Washington’s insipid Middle East strategy stands on weak legs: avoiding commitment to "boots on the ground" by employing military advisors coupled to a less than robust aerial campaign so hamstrung by rules of engagement that planes often return to base with unused ordnance and drone strikes that avoid risk to air crews but accomplish very little. Furthermore, effective diplomacy relies on a very big military stick. In this case Moscow brings a club to the table while Washington shows up with twigs. It will be interesting to watch Russia’s actions to the claim that ISIS was responsible for bringing down Russian Metrojet Flight 9268.

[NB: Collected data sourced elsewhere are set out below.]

-- ==== Sys2Proof/WellFormed.lean ====
section
/-!
DEFINITION. Which instruction terms stand for an encoding. A step's number must lie in the step's own round
(30_encoding.md R101). A command term has no check: PUSH with any 8-bit ARG is a well-formed word (R95).
-/

namespace Sys2Proof

/-- The round field STEP[5:4] of a step number (R101). -/
def roundOf (n : BitVec 6) : BitVec 2 := n.extractLsb' 4 2

/-- Whether the term is one an encoding of R90 to R101 stands for. -/
def Instr.wellFormed : Instr → Bool
  | .nop | .md5Init | .push _ | .md5Final | .hmacKeyInit | .hmacStart | .hmacFinal => true
  | .encHex | .encB64 | .encRadix | .selftest | .ack | .softReset => true
  | .stepFf n => roundOf n == 0
  | .stepGg n => roundOf n == 1
  | .stepHh n => roundOf n == 2
  | .stepIi n => roundOf n == 3

end Sys2Proof
end

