-- ==== Sys2Proof/Laws/PerInstr.lean ====
section
/-!
SUPPORT. The statement made once per instruction: its encoding matches its row of spec/opcode_table.json, the row's mask
and pattern written out again here as numbers.
-/

namespace Sys2Proof.Laws.TableRow

/-- The row's mask and pattern. -/
def row : Instr → Nat × Nat
  | .nop => (0xFFFFFFFF, 0x00000000)
  | .md5Init => (0xFFFFFFFF, 0x00000001)
  | .push _ => (0xFFFF00FF, 0x00000002)
  | .md5Final => (0xFFFFFFFF, 0x00000003)
  | .hmacKeyInit => (0xFFFFFFFF, 0x00000004)
  | .hmacStart => (0xFFFFFFFF, 0x00000005)
  | .hmacFinal => (0xFFFFFFFF, 0x00000006)
  | .encHex => (0xFFFFFFFF, 0x00000007)
  | .encB64 => (0xFFFFFFFF, 0x00000008)
  | .encRadix => (0xFFFFFFFF, 0x00000009)
  | .selftest => (0xFFFFFFFF, 0x0000000A)
  | .ack => (0xFFFFFFFF, 0x0000000E)
  | .softReset => (0xFFFFFFFF, 0x0000000F)
  | .stepFf _ => (0x30, 0x00)
  | .stepGg _ => (0x30, 0x10)
  | .stepHh _ => (0x30, 0x20)
  | .stepIi _ => (0x30, 0x30)

/-- The bits of an encoding as one number. -/
def bits : Encoded → Nat
  | .cmd w => w.toNat
  | .seq n => n.toNat

/-- A well-formed instruction's encoding matches its row. -/
def Statement (i : Instr) : Prop := i.wellFormed = true → bits (encode i) &&& (row i).1 = (row i).2

theorem nop : Statement .nop := by unfold Statement; decide
theorem md5Init : Statement .md5Init := by unfold Statement; decide
theorem push (n : Byte) : Statement (.push n) := by revert n; unfold Statement; decide +kernel
theorem md5Final : Statement .md5Final := by unfold Statement; decide
theorem hmacKeyInit : Statement .hmacKeyInit := by unfold Statement; decide
theorem hmacStart : Statement .hmacStart := by unfold Statement; decide
theorem hmacFinal : Statement .hmacFinal := by unfold Statement; decide
theorem encHex : Statement .encHex := by unfold Statement; decide
theorem encB64 : Statement .encB64 := by unfold Statement; decide
theorem encRadix : Statement .encRadix := by unfold Statement; decide
theorem selftest : Statement .selftest := by unfold Statement; decide
theorem ack : Statement .ack := by unfold Statement; decide
theorem softReset : Statement .softReset := by unfold Statement; decide
theorem stepFf (n : BitVec 6) : Statement (.stepFf n) := by revert n; unfold Statement; decide +kernel
theorem stepGg (n : BitVec 6) : Statement (.stepGg n) := by revert n; unfold Statement; decide +kernel
theorem stepHh (n : BitVec 6) : Statement (.stepHh n) := by revert n; unfold Statement; decide +kernel
theorem stepIi (n : BitVec 6) : Statement (.stepIi n) := by revert n; unfold Statement; decide +kernel

end Sys2Proof.Laws.TableRow
end

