/-- The verdict on the word of an engine command: BUSY, or the first later check of R122 that fails. -/
theorem verdict_cmdWord {i : Instr} (hi : i.isEngine = true) (s : State) :
    verdict (cmdWord i) s = if s.status.busy then .reject .busy else (rejection i s).elim .accept .reject := by
  obtain ⟨op, hword, hop, harg, hvalid, hoperand⟩ := engine_opcode hi
  have hnat := cmdFields_toNat op (argOf i)
  have hlt := (argOf i).isLt
  have harg : op.toNat ≠ 0x02 → (argOf i).toNat = 0 := fun h => by rw [harg h]; rfl
  have hfop : (cmdFields op (argOf i)).toNat % 2 ^ 8 = op.toNat := by omega
  have hfarg : (cmdFields op (argOf i)).toNat / 2 ^ 8 % 2 ^ 8 = (argOf i).toNat := by omega
  have hsoft : cmdFields op (argOf i) ≠ 0x0000000F := by
    intro h
    rw [h] at hfop
    exact absurd (hfop ▸ hop) (by decide)
  have hbad : ¬ NoCommand (cmdFields op (argOf i)) := by
    unfold NoCommand
    omega
  rw [NoCommand, hfop, hfarg] at hbad
  have hack : op.toNat ≠ 0x0E := by omega
  rw [hword, rejection, hoperand]
  simp only [verdict, hfop, hfarg, if_neg hsoft, if_neg hbad, if_neg hack, hvalid]
  cases validInMode i s.status
  · simp
  · simp only [Bool.true_eq_false, if_false, if_true]
    split_ifs <;> rfl

/-! ## What a write to CMD does -/

/-- `recordError` is the error-recording rule as the statements write it (R282). -/
theorem recordError_eq_errored (e : ErrCode) (s : State) : recordError e s = errored e s := by
  unfold recordError errored Status.record
  cases s.status.err <;> simp

/-- A rejected write to CMD is `reject`. -/
theorem cmdOutcome_rejected {v : Word} {e : ErrCode} {s : State} (h : verdict v s = .reject e) :
    cmdOutcome v s = reject e s := by
  unfold cmdOutcome
  cases e <;> simp [h, reject, recordError_eq_errored]

theorem cmdOutcome_accepted {v : Word} {s : State} (h : verdict v s = .accept) : cmdOutcome v s = accept v s := by
  simp [cmdOutcome, h, accepted, accept]

theorem cmdOutcome_ack {v : Word} {s : State} (h : verdict v s = .ack) : cmdOutcome v s = clearStatus s := by
  simp [cmdOutcome, h, cleared, clearStatus, Status.clear]

theorem cmdOutcome_softReset {v : Word} {s : State} (h : verdict v s = .softReset) : cmdOutcome v s = hwReset s := by
  simp [cmdOutcome, h]

/-- The checks of an engine command are R122. -/
theorem present_eq_cmdOutcome {i : Instr} (hi : i.isEngine = true) (s : State) :
    present i s = cmdOutcome (cmdWord i) s := by
  have hv := verdict_cmdWord hi s
  cases hb : s.status.busy with
  | true =>
    rw [cmdOutcome_rejected (e := .busy) (by simp [hv, hb]), present_busy hb]
    rfl
  | false =>
    cases hr : rejection i s with
    | some e => rw [cmdOutcome_rejected (e := e) (by simp [hv, hb, hr]), present_rejected hb hr]
    | none => rw [cmdOutcome_accepted (by simp [hv, hb, hr]), present_accepted hb hr]

theorem verdict_ack {s : State} (hb : s.status.busy = false) : verdict 0x0000000E s = .ack := by
  simp [verdict, hb]

theorem execAck_eq_cmdOutcome (s : State) : execAck s = .next (cmdOutcome 0x0000000E s) := by
  cases hb : s.status.busy with
  | true =>
    have hv : verdict 0x0000000E s = .reject .busy := by simp [verdict, hb]
    rw [cmdOutcome_rejected hv, execAck, hb]
    rfl
  | false =>
    rw [cmdOutcome_ack (verdict_ack hb), execAck, hb]
    rfl

/-- A write to CMD follows the checks of R122, whatever the word. -/
theorem writeCmd_eq_cmdOutcome (v : Word) (s : State) :
    ∃ tn : Turn, writeCmd v s = .next (cmdOutcome v { s with turn := tn }) := by
  rcases decodeCmd_cases v with ⟨i, hd, hcmd, rfl⟩ | ⟨e, hd, hbad⟩
  · have hexec : writeCmd (cmdWord i) s = exec i { s with turn := .host } := by simp [writeCmd, decode, hd]
    refine ⟨.host, ?_⟩
    rw [hexec]
    cases i with
    | ack => exact execAck_eq_cmdOutcome _
    | softReset => rfl
    | stepFf _ | stepGg _ | stepHh _ | stepIi _ => cases hcmd
    | _ => exact (exec_host rfl rfl).trans (congrArg _ (present_eq_cmdOutcome rfl _))
  · exact ⟨s.turn, by rw [cmdOutcome_rejected (verdict_of_noCommand hbad s)]; simp [writeCmd, decode, hd]⟩

/-! ## What a verdict tells -/

theorem eq_of_verdict_softReset {v : Word} {s : State} (h : verdict v s = .softReset) : v = 0x0000000F := by
  simp only [verdict] at h
  split_ifs at h with hsoft
  exact hsoft

/-- ACK is the exact word, and is taken while MDE is idle (R96, R128). -/
theorem eq_of_verdict_ack {v : Word} {s : State} (h : verdict v s = .ack) :
    v = 0x0000000E ∧ s.status.busy = false := by
  simp only [verdict] at h
  split_ifs at h with hsoft hbusy hbad hop
  refine ⟨BitVec.eq_of_toNat_eq ?_, by simpa using hbusy⟩
  change v.toNat = 14
  omega

/-- A rejection names its error (R281). -/
theorem ne_none_of_verdict_reject {v : Word} {e : ErrCode} {s : State} (h : verdict v s = .reject e) :
    e ≠ .none := by
  simp only [verdict] at h
  split_ifs at h <;> cases h <;> decide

The deployment of 50 Special Forces advisors supposedly to train and assist anti-Assad and anti-ISIS forces puts Americans at risk of being killed or captured. Worse, since Russian/Iranian strategy focuses on propping up Assad, the preponderance of Russian airstrikes will target anti-Assad groups that Americans will be advising. So far only a few Russian sorties have targeted ISIS, most of them aimed at Chechen ISIS elements. Blowing up the airliner may change that.

Unfortunately, the Obama administration favors reliance on advisors, limited air strikes, and drone operations. Making war not to lose creates only an illusion of victory. A timid air campaign featuring pinprick aerial strikes by fighter bombers and unmanned aerial drones aimed at degrading rather than defeating ISIS cannot win. Meanwhile, the ISIS genocidal campaign against Shi’ites and Arab Christians continues fostering a refugee crisis in Europe not seen since World War II.

All wars are won or lost in the heads of leaders, whether bourgeois politicians, dictators, military leaders, or fanatically determined terrorists. To win decisively is the best way to destroy any enemy’s will to fight, and that takes much more force than 50 advisors and limited air attacks can deliver. The quicker that overwhelming force is applied, the more limited the casualties on each side, including collateral damage.

Pinprick strikes won’t defeat ISIS or compel regime change in Damascus. Moscow will continue to support Assad because that provides it access to the Mediterranean and makes Russia the major power broker at the world’s energy epicenter. America has no winning hand in negotiating Assad’s removal, and placing U.S. military advisors with forces likely to be attacked by Russians and Iranians risks a much wider war. If Moscow wants Assad in power, it will get it. If not him, then Russia will name his successor. Obama’s failed policies have ceded that option to Russia and Iran.

Washington’s only chance to retrieve a semblance of strategic leadership in the Middle East is to move decisively against ISIS. Degrading its capabilities only delays a disastrous defeat. The way to intimidate fanatical jihadists is to make it clear that winning is impossible and their defeat and demise are inevitable. Their only choices must be to give it up or die. Bringing them to that decision point involves breaking their collective will. If Washington leads boldly, Egypt, Jordan, Saudi Arabia, the Kurds, and the United Arab Emirates follow. Otherwise, the future of the Middle East will be determined in Moscow and Teheran and a major war—a nuclear war involving Israel and likely to bring in the United States—becomes highly likely.

That is what not losing looks like. It’s a loser’s gambit with the highest possible stakes.

— Dr. Earl Tilford is a military historian and fellow for the Middle East & terrorism with The Center for Vision & Values at Grove City College. A retired Air Force intelligence officer, Tilford earned his PhD in American and European military history at George Washington University.